-- ==== Sys2Proof/Laws/Memory.lean ====
section
/-! SUPPORT. The frame store: a read after a write, the canonical form, and that equal contents are equal data
(rule R41). -/

namespace Sys2Proof.Machine.Memory

@[simp] theorem read_nil (k : Nat) : read [] k = blank := rfl

@[simp] theorem read_cons (a : Nat) (b : Byte) (m : Memory) (k : Nat) :
    read ((a, b) :: m) k = if a = k then b else read m k := rfl

theorem read_clear (m : Memory) (k j : Nat) : read (clear m k) j = if k = j then blank else read m j := by
  induction m with
  | nil => simp [clear]
  | cons c m ih =>
    obtain ⟨a, b⟩ := c
    simp only [clear, ne_eq, decide_not] at ih ⊢
    by_cases hak : a = k
    · subst hak; by_cases haj : a = j <;> simp_all
    · simp only [List.filter_cons, hak, decide_false, Bool.not_false, if_true, read_cons, ih]
      by_cases haj : a = j
      · subst haj; simp [Ne.symm hak]
      · simp [haj]

theorem read_insert_other (m : Memory) {k j : Nat} (v : Byte) (hkj : k ≠ j) :
    read (insert m k v) j = read m j := by
  induction m with
  | nil => simp [insert, hkj]
  | cons c m ih =>
    obtain ⟨a, b⟩ := c
    simp only [insert]
    split <;> simp [hkj, ih]

theorem read_insert_same (m : Memory) (k : Nat) (v : Byte) (h : ∀ c ∈ m, c.1 ≠ k) :
    read (insert m k v) k = v := by
  induction m with
  | nil => simp [insert]
  | cons c m ih =>
    obtain ⟨a, b⟩ := c
    have hak : a ≠ k := h (a, b) (by simp)
    simp only [insert]
    split
    · simp
    · simpa [hak] using ih fun c hc => h c (List.mem_cons_of_mem _ hc)

theorem not_mem_clear (m : Memory) (k : Nat) : ∀ c ∈ clear m k, c.1 ≠ k := by
  intro c hc
  simpa using (List.mem_filter.mp hc).2

/-- A write changes the byte at its address and no other. -/
theorem read_write (m : Memory) (k j : Nat) (v : Byte) :
    read (write m k v) j = if k = j then v else read m j := by
  unfold write
  split
  · rename_i hv; rw [read_clear, hv]
  · by_cases hkj : k = j
    · subst hkj; simp [read_insert_same _ _ _ (not_mem_clear m k)]
    · rw [read_insert_other _ _ hkj, read_clear]; simp [hkj]

theorem wfFrom_mono {lo lo' : Nat} (h : lo' ≤ lo) : ∀ {m : Memory}, wfFrom lo m = true → wfFrom lo' m = true
  | [], _ => rfl
  | (a, b) :: m, hm => by
    simp only [wfFrom, Bool.and_eq_true, decide_eq_true_eq] at hm ⊢
    exact ⟨⟨⟨by omega, hm.1.1.2⟩, hm.1.2⟩, hm.2⟩

theorem wfFrom_clear (k : Nat) : ∀ {m : Memory} {lo : Nat}, wfFrom lo m = true → wfFrom lo (clear m k) = true
  | [], _, _ => rfl
  | (a, b) :: m, lo, hm => by
    have ih := wfFrom_clear k (m := m) (lo := a + 1)
    simp only [wfFrom, Bool.and_eq_true, decide_eq_true_eq] at hm
    by_cases hak : a = k
    · have : clear ((a, b) :: m) k = clear m k := by simp [clear, hak]
      rw [this]; exact wfFrom_mono (by omega) (ih hm.2)
    · have : clear ((a, b) :: m) k = (a, b) :: clear m k := by simp [clear, hak]
      rw [this]; simp [wfFrom, hm.1, ih hm.2]

theorem wfFrom_insert (k : Nat) (v : Byte) (hk : k < 8) (hv : v ≠ blank) : ∀ {m : Memory} {lo : Nat},
    lo ≤ k → (∀ c ∈ m, c.1 ≠ k) → wfFrom lo m = true → wfFrom lo (insert m k v) = true
  | [], lo, hlo, _, _ => by simp [insert, wfFrom, hlo, hk, hv]
  | (a, b) :: m, lo, hlo, hne, hm => by
    have hak : a ≠ k := hne (a, b) (by simp)
    simp only [wfFrom, Bool.and_eq_true, decide_eq_true_eq] at hm
    simp only [insert]
    split
    · simp [wfFrom, hlo, hk, hv, hm.1, hm.2]; omega
    · have ih := wfFrom_insert k v hk hv (m := m) (lo := a + 1) (by omega)
        (fun c hc => hne c (List.mem_cons_of_mem _ hc)) hm.2
      simp [wfFrom, hm.1, ih]

/-- A write at an address of the store keeps the canonical form. -/
theorem wf_write {m : Memory} (h : wf m = true) {k : Nat} (hk : k < 8) (v : Byte) : wf (write m k v) = true := by
  unfold write
  split
  · exact wfFrom_clear k h
  · rename_i hv
    exact wfFrom_insert k v hk hv (Nat.zero_le _) (not_mem_clear m k) (wfFrom_clear k h)

theorem read_below {a : Nat} : ∀ {m : Memory} {lo : Nat}, wfFrom lo m = true → a < lo → read m a = blank
  | [], _, _, _ => rfl
  | (b, v) :: m, lo, hm, ha => by
    simp only [wfFrom, Bool.and_eq_true, decide_eq_true_eq] at hm
    have : b ≠ a := by omega
    simp [this, read_below hm.2 (show a < b + 1 by omega)]

theorem eq_of_wfFrom : ∀ {m m' : Memory} {lo lo' : Nat}, wfFrom lo m = true → wfFrom lo' m' = true →
    (∀ k, read m k = read m' k) → m = m'
  | [], [], _, _, _, _, _ => rfl
  | [], (a, b) :: m', _, lo', _, h', he => by
    simp only [wfFrom, Bool.and_eq_true, decide_eq_true_eq] at h'
    have := he a
    simp at this
    exact absurd this.symm h'.1.2
  | (a, b) :: m, [], _, _, h, _, he => by
    simp only [wfFrom, Bool.and_eq_true, decide_eq_true_eq] at h
    have := he a
    simp at this
    exact absurd this h.1.2
  | (a, b) :: m, (a', b') :: m', _, _, h, h', he => by
    simp only [wfFrom, Bool.and_eq_true, decide_eq_true_eq] at h h'
    have haa : a = a' := by
      rcases Nat.lt_trichotomy a a' with hlt | heq | hgt
      · have := he a
        have hne : a' ≠ a := by omega
        simp [hne, read_below h'.2 (show a < a' + 1 by omega)] at this
        exact absurd this h.1.2
      · exact heq
      · have := he a'
        have hne : a ≠ a' := by omega
        simp [hne, read_below h.2 (show a' < a + 1 by omega)] at this
        exact absurd this.symm h'.1.2
    subst haa
    have hbb : b = b' := by simpa using he a
    subst hbb
    have : m = m' := eq_of_wfFrom h.2 h'.2 fun k => by
      by_cases hk : a = k
      · subst hk; rw [read_below h.2 (by omega), read_below h'.2 (by omega)]
      · simpa [hk] using he k
    rw [this]

/-- Two stores in canonical form with the same contents are the same data. -/
theorem eq_of_wf {m m' : Memory} (h : wf m = true) (h' : wf m' = true) (he : ∀ k, read m k = read m' k) :
    m = m' := eq_of_wfFrom h h' he

/-- In canonical form nothing is listed past the last address. -/
theorem read_past : ∀ {m : Memory} {lo a : Nat}, wfFrom lo m = true → 8 ≤ a → read m a = blank
  | [], _, _, _, _ => rfl
  | (b, v) :: m, _, a, hm, ha => by
    simp only [wfFrom, Bool.and_eq_true, decide_eq_true_eq] at hm
    have : b ≠ a := by omega
    simp [this, read_past hm.2 ha]

end Sys2Proof.Machine.Memory

namespace Sys2Proof.Machine.State

/-- A MemRead after a MemWrite (rule R41). -/
@[simp] theorem memRead_memWrite (s : State) (k j : Fin 8) (v : Byte) :
    (s.memWrite k v).memRead j = if k = j then v else s.memRead j := by
  simp [memRead, memWrite, Memory.read_write, Fin.ext_iff]

/-- The canonical form is kept by MemWrite. -/
theorem wf_memWrite {s : State} (h : Memory.wf s.cf = true) (k : Fin 8) (v : Byte) :
    Memory.wf (s.memWrite k v).cf = true := Memory.wf_write h k.isLt v

/-- The canonical form holds at reset. -/
theorem wf_reset : Memory.wf State.reset.cf = true := rfl

end Sys2Proof.Machine.State
end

▬▬▬

== EXERCISE REQUIREMENTS ==
Restate word for word the entries above, starting at the line with "exact wfFrom_insert k" and ending at the line with "simp [hne, read_below h.2", inclusive, and no others.

== EXERCISE SOLUTION ==
    exact wfFrom_insert k v hk hv (Nat.zero_le _) (not_mem_clear m k) (wfFrom_clear k h)

theorem read_below {a : Nat} : ∀ {m : Memory} {lo : Nat}, wfFrom lo m = true → a < lo → read m a = blank
  | [], _, _, _ => rfl
  | (b, v) :: m, lo, hm, ha => by
    simp only [wfFrom, Bool.and_eq_true, decide_eq_true_eq] at hm
    have : b ≠ a := by omega
    simp [this, read_below hm.2 (show a < b + 1 by omega)]

theorem eq_of_wfFrom : ∀ {m m' : Memory} {lo lo' : Nat}, wfFrom lo m = true → wfFrom lo' m' = true →
    (∀ k, read m k = read m' k) → m = m'
  | [], [], _, _, _, _, _ => rfl
  | [], (a, b) :: m', _, lo', _, h', he => by
    simp only [wfFrom, Bool.and_eq_true, decide_eq_true_eq] at h'
    have := he a
    simp at this
    exact absurd this.symm h'.1.2
  | (a, b) :: m, [], _, _, h, _, he => by
    simp only [wfFrom, Bool.and_eq_true, decide_eq_true_eq] at h
    have := he a
    simp at this
    exact absurd this h.1.2
  | (a, b) :: m, (a', b') :: m', _, _, h, h', he => by
    simp only [wfFrom, Bool.and_eq_true, decide_eq_true_eq] at h h'
    have haa : a = a' := by
      rcases Nat.lt_trichotomy a a' with hlt | heq | hgt
      · have := he a
        have hne : a' ≠ a := by omega
        simp [hne, read_below h'.2 (show a < a' + 1 by omega)] at this
        exact absurd this h.1.2
      · exact heq
      · have := he a'
        have hne : a ≠ a' := by omega
        simp [hne, read_below h.2 (show a' < a + 1 by omega)] at this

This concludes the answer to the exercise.